The memory units also store VLIW instructions, which are 2,304 (144x16) bytes wide. The program manually fetches instructions when the memory units are otherwise idle; instruction fetches require less than 10% of the total SRAM bandwidth. Instructions are decoded and loaded into queues, allowing the program to prefetch. To reduce code size, the REPEAT N instruction repeats the previous instruction N times. Since NOP is the most common instruction, the program can specify it to last for N cycles.

The initial TSP chip contains 26.8 billion transistors on a massive 725mm2 die built in 14nm ASIC technology. As Figure 3 shows, the die area splits about evenly between memory and compute units (not counting I/O). Instruction control requires only 3% of the die area. The chip contains an extra superlane that’s normally unused, but it can map into the system to replace any superlane that has a manufacturing defect; this redundant feature ensures high yield for such a large die while adding only 4% to the die area.


Figure 3. Groq TSP die layout. Built in 14nm CMOS, the 725mm2 chip has 20 superlanes plus an extra superlane for redundancy. Instruction control requires only 3% of the die area. Diagram not to scale.

The TSP’s large on-chip SRAM avoids the need for external memory, so it lacks DRAM controllers and interfaces. The chip includes a x16 PCI Express Gen4 interface to connect to the host processor. (Current Xeon processors are limited to PCIe Gen3, but we expect Intel to introduce a Gen4-capable Xeon later this year.) Groq provides software that runs on an x86 host processor to download the neural-network program (instructions) and data to the TSP; the accelerator can then autonomously execute the model and return results to the host.

Groq Rolls Over Competitors

Although the TSP provides an impressive 205 teraflop/s for FP16 data (with FP32 accumulators) at 1.0GHz, it provides four times more INT8 operations than FP16 operations. Thus, we expect the chip will serve mainly for inference. Some users prefer INT16 or FP16 for inferencing certain models, so the TSP can handle these data types as well. The 220MB of on-chip memory can hold models as big as Bert-base (110 million parameters); larger models must be divided across multiple chips.

After just a few months of testing initial silicon, Groq achieved 20,400 images per second (IPS) for ResNet-50 inference. As Figure 4 shows, that performance is more than double Nvidia’s best reported score for its flagship V100 GPU and also exceeds results for Habana’s Goya, the fastest merchant accelerator available on the basis of this metric. The TSP still trails Alibaba’s HanGuang 800, but because the Chinese cloud vendor uses that ASIC only for its own data centers, it doesn’t compete directly with Groq. The startup achieved this ResNet-50 score while running the TSP at 900MHz, so it hopes to do better over time with improvements in both clock speed and software. Its touted 1,000 TOPS requires a 1.25GHz clock speed.


Figure 4. ResNet-50 inference performance.
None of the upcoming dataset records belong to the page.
-- ==== Sys2Proof/Machine/Stream.lean ====
section
/-! DEFINITION. Command-stream programs: the statements of R77, the pseudo-instructions of R78, what HOST accesses they stand for, and their text. -/

namespace Sys2Proof.Machine

/-- The register operand of `wr` and `rd`: a name of R20, or `@off` (R77). -/
inductive Target where
  | reg (r : Reg)
  | raw (off : Nat)
  deriving DecidableEq, Repr

/-- A statement (R77) or pseudo-instruction (R78). Immediates are the numbers written. -/
inductive Stmt where
  | wr (t : Target) (imm : Nat)
  | rd (t : Target)
  | nop | init | mix | final | hash | clrf | srst
  | tail (n : Nat)
  | raw (imm : Nat)
  | mixImm (imm : Nat)
  | tailImm (n imm : Nat)
  | finalImm (imm : Nat)
  | seed (imm : Nat)
  | wait
  | hashbuf (off len size s : Nat)
  | hashdef (size : Nat)
  deriving DecidableEq, Repr

/-! ### What a statement stands for -/

/-- An immediate: it must fit in 32 bits unsigned, any other is refused (R77). -/
def immediate (n : Nat) : Option Word :=
  if n < 2 ^ 32 then some (BitVec.ofNat 32 n) else none

/-- A target's byte offset; `@off` names an offset of the 64-byte window (R56, R77; log 16). -/
def targetOffset : Target → Option Offset
  | .reg r => some (regOffset r)
  | .raw n => if n < 64 then some (BitVec.ofNat 6 n) else none

/-- `wr REG, imm` (R77). -/
def writeStmt (t : Target) (n : Nat) : Option (List HostOp) :=
  match targetOffset t, immediate n with
  | some off, some w => some [.write off w]
  | _, _ => none

/-- `wr CMD, <the word of the command>` (R73, R77). -/
def commandStmt (i : Instr) : Option (List HostOp) :=
  if i.wellFormed then some [.write (regOffset .cmd) (encode i)] else none

/-- One statement's accesses after another's; refused when either is. -/
def stmtThen (a b : Option (List HostOp)) : Option (List HostOp) :=
  match a, b with
  | some x, some y => some (x ++ y)
  | _, _ => none

/-- `hashbuf off, len, size, s` (R78). -/
def hashbufStmt (off len size s : Nat) : Option (List HostOp) :=
  stmtThen (writeStmt (.reg .bufsize) size)
    (stmtThen (writeStmt (.reg .offset) off)
      (stmtThen (writeStmt (.reg .length) len)
        (stmtThen (writeStmt (.reg .seed) s)
          (stmtThen (commandStmt .hash) (some [.wait])))))

/-- The HOST accesses a statement stands for; none where the assembler refuses it (R77, R78). -/
def assemble : Stmt → Option (List HostOp)
  | .wr t n => writeStmt t n
  | .rd t =>
    match targetOffset t with
    | some off => some [.read off]
    | none => none
  | .nop => commandStmt .nop
  | .init => commandStmt .init
  | .mix => commandStmt .mix
  | .final => commandStmt .final
  | .hash => commandStmt .hash
  | .clrf => commandStmt .clrf
  | .srst => commandStmt .srst
  | .tail n => commandStmt (.tail n)
  | .raw n => writeStmt (.reg .cmd) n
  | .mixImm n => stmtThen (writeStmt (.reg .arg) n) (commandStmt .mix)
  | .tailImm t n => stmtThen (writeStmt (.reg .arg) n) (commandStmt (.tail t))
  | .finalImm n => stmtThen (writeStmt (.reg .arg) n) (commandStmt .final)
  | .seed n => writeStmt (.reg .seed) n
  | .wait => some [.wait]
  | .hashbuf off len size s => hashbufStmt off len size s
  | .hashdef size => hashbufStmt 0 size size 104729

/-- The HOST accesses of a list of statements, in order; none where one is refused. -/
def assembleAll : List Stmt → Option (List HostOp)
  | [] => some []
  | st :: rest => stmtThen (assemble st) (assembleAll rest)

/-- The MIX statements of the first `n` blocks of the bytes from index `off`, in order (R104). -/
def mixStmts (bytes : Nat → Byte) (off : Nat) : Nat → List Stmt
  | 0 => []
  | n + 1 =>
    mixStmts bytes off n ++ [.mixImm (leWord 0 (byteRange bytes (off + 4 * n) 4)).toNat]

/-- The TAIL statement of the bytes from index `a`, when there are any (R123, R173). -/
def tailStmts (bytes : Nat → Byte) (a : Nat) : Nat → List Stmt
  | 0 => []
  | t + 1 => [.tailImm (t + 1) (leWord 0 (byteRange bytes a (t + 1))).toNat]

/-- INIT, one MIX per full block, TAIL for the tail, FINAL with the length (R123, R173). -/
def primitiveStmts (bytes : Nat → Byte) (off len : Nat) : List Stmt :=
  .init :: (mixStmts bytes off (len / 4) ++ (tailStmts bytes (off + 4 * (len / 4)) (len % 4) ++
    [.finalImm len]))

/-- HOST is given the accesses `ops` after those it already has (log 9). -/
def loadHost (ops : List HostOp) (s : State) : State :=
  { s with host := s.host ++ ops }

/-! ### The text of a statement (R77; log 16) -/

/-- A line without its comment: `#` starts one. -/
def stripComment (l : List Char) : List Char := l.takeWhile (· ≠ '#')

/-- Whether a character separates words: a blank, a tab, a carriage return or a comma. -/
def isSeparator (c : Char) : Bool := c = ' ' || c = '\t' || c = '\r' || c = ','

/-- The words of a line; `cur` holds the word being read. -/
def wordsFrom (cur : List Char) : List Char → List (List Char)
  | [] => if cur = [] then [] else [cur]
  | c :: l =>
    if isSeparator c then (if cur = [] then wordsFrom [] l else cur :: wordsFrom [] l)
    else wordsFrom (cur ++ [c]) l

/-- A digit's value in a base up to 16. -/
def digitValue (base : Nat) (c : Char) : Option Nat :=
  let v :=
    if '0' ≤ c ∧ c ≤ '9' then some (c.toNat - '0'.toNat)
    else if 'a' ≤ c ∧ c ≤ 'f' then some (c.toNat - 'a'.toNat + 10)
    else if 'A' ≤ c ∧ c ≤ 'F' then some (c.toNat - 'A'.toNat + 10)
    else none
  match v with
  | some d => if d < base then some d else none
  | none => none

/-- The number the digits after `acc` write in a base. -/
def digitsFrom (base acc : Nat) : List Char → Option Nat
  | [] => some acc
  | c :: l =>
    match digitValue base c with
    | some d => digitsFrom base (acc * base + d) l
    | none => none

/-- An immediate: decimal, or hexadecimal with a `0x` prefix (R77). -/
def parseNumber : List Char → Option Nat
  | [] => none
  | ['0', 'x'] => none
  | '0' :: 'x' :: l => digitsFrom 16 0 l
  | l => digitsFrom 10 0 l

/-- A register's name (R20). -/
def parseReg (l : List Char) : Option Reg :=
  if l = "ID".toList then some .id
  else if l = "STATUS".toList then some .status
  else if l = "CMD".toList then some .cmd
  else if l = "ARG".toList then some .arg
  else if l = "SEED".toList then some .seed
  else if l = "ACC".toList then some .acc
  else if l = "OFFSET".toList then some .offset
  else if l = "LENGTH".toList then some .length
  else if l = "BUFSIZE".toList then some .bufsize
  else if l = "RESULT".toList then some .result
  else if l = "INTEN".toList then some .inten
  else if l = "FINFO".toList then some .finfo
  else none

/-- A register operand: a name, or `@off`. -/
def parseTarget : List Char → Option Target
  | '@' :: l => (parseNumber l).map Target.raw
  | l => (parseReg l).map Target.reg

/-- A statement without operands. -/
def parseBare (m : List Char) : Option Stmt :=
  if m = "nop".toList then some .nop
  else if m = "init".toList then some .init
  else if m = "mix".toList then some .mix
  else if m = "final".toList then some .final
  else if m = "hash".toList then some .hash
  else if m = "clrf".toList then some .clrf
  else if m = "srst".toList then some .srst
  else if m = "wait".toList then some .wait
  else none

/-- A statement with one number. -/
def parseUnary (m : List Char) (n : Nat) : Option Stmt :=
  if m = "tail".toList then some (.tail n)
  else if m = "raw".toList then some (.raw n)
  else if m = "mix".toList then some (.mixImm n)
  else if m = "final".toList then some (.finalImm n)
  else if m = "seed".toList then some (.seed n)
  else if m = "hashdef".toList then some (.hashdef n)
  else none

/-- The words of a line as its statement, if it holds one; `none` where they are no statement. -/
def parseWords : List (List Char) → Option (List Stmt)
  | [] => some []
  | [m] => (parseBare m).map (fun st => [st])
  | [m, x] =>
    if m = "rd".toList then (parseTarget x).map (fun t => [.rd t])
    else ((parseNumber x).bind (parseUnary m)).map (fun st => [st])
  | [m, x, y] =>
    if m = "wr".toList then
      (parseTarget x).bind (fun t => (parseNumber y).map (fun n => [.wr t n]))
    else if m = "tail".toList then
      (parseNumber x).bind (fun t => (parseNumber y).map (fun n => [.tailImm t n]))
    else none
  | [m, a, b, c, d] =>
    if m = "hashbuf".toList then
      (parseNumber a).bind (fun off => (parseNumber b).bind (fun len =>
        (parseNumber c).bind (fun size => (parseNumber d).map (fun s =>
          [.hashbuf off len size s]))))
    else none
  | _ => none

/-- A line of a command-stream program: one statement, or none on an empty line (R77). -/
def parseLine (l : List Char) : Option (List Stmt) :=
  parseWords (wordsFrom [] (stripComment l))

/-- The HOST accesses of a line; `none` where the assembler refuses it (R77). -/
def assembleLine (l : List Char) : Option (List HostOp) :=
  (parseLine l).bind assembleAll

end Sys2Proof.Machine
end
Groq’s initial ResNet-50 score exceeds that of all merchant products shipping today, but it falls short of Alibaba’s in-house ASIC. All data is for maximum batch size, but the TSP operates at the same IPS even for batch=1. (Data source: vendors)

One advantage of the TSP architecture is that it doesn’t require large batches for optimal performance. The single-core chip achieves peak throughput while processing one image at a time. By contrast, Nvidia requires a 128-image batch to reach 7,907 IPS; for batch=1, the V100 delivers just 1,156 IPS, giving the TSP a much bigger advantage of 18x. Small batches are important for real-time applications to minimize latency: for ResNet-50, the TSP’s latency is just 0.05ms, versus 0.87ms for the V100 at batch=1 and 16ms at batch=128. Even Goya requires 0.24ms for batch=1.

Microarchitecture Extremes

Both Alibaba and Habana have released limited architecture information, so we compared Groq’s architecture to the V100 and to Graphcore’s C2 accelerator, which contains two of that company’s custom deep-learning chips. All three accelerators dissipate about 300W, as Table 1 shows, and all three feature huge die built in the same process node.


Table 1. Deep-learning-accelerator comparison. Even though all three designs consume similar die area and power, the TSP stands out in both peak performance and ResNet-50 throughput. *Final product speed could be higher; †register-file capacity. (Source: vendors, except ‡The Linley Group estimate)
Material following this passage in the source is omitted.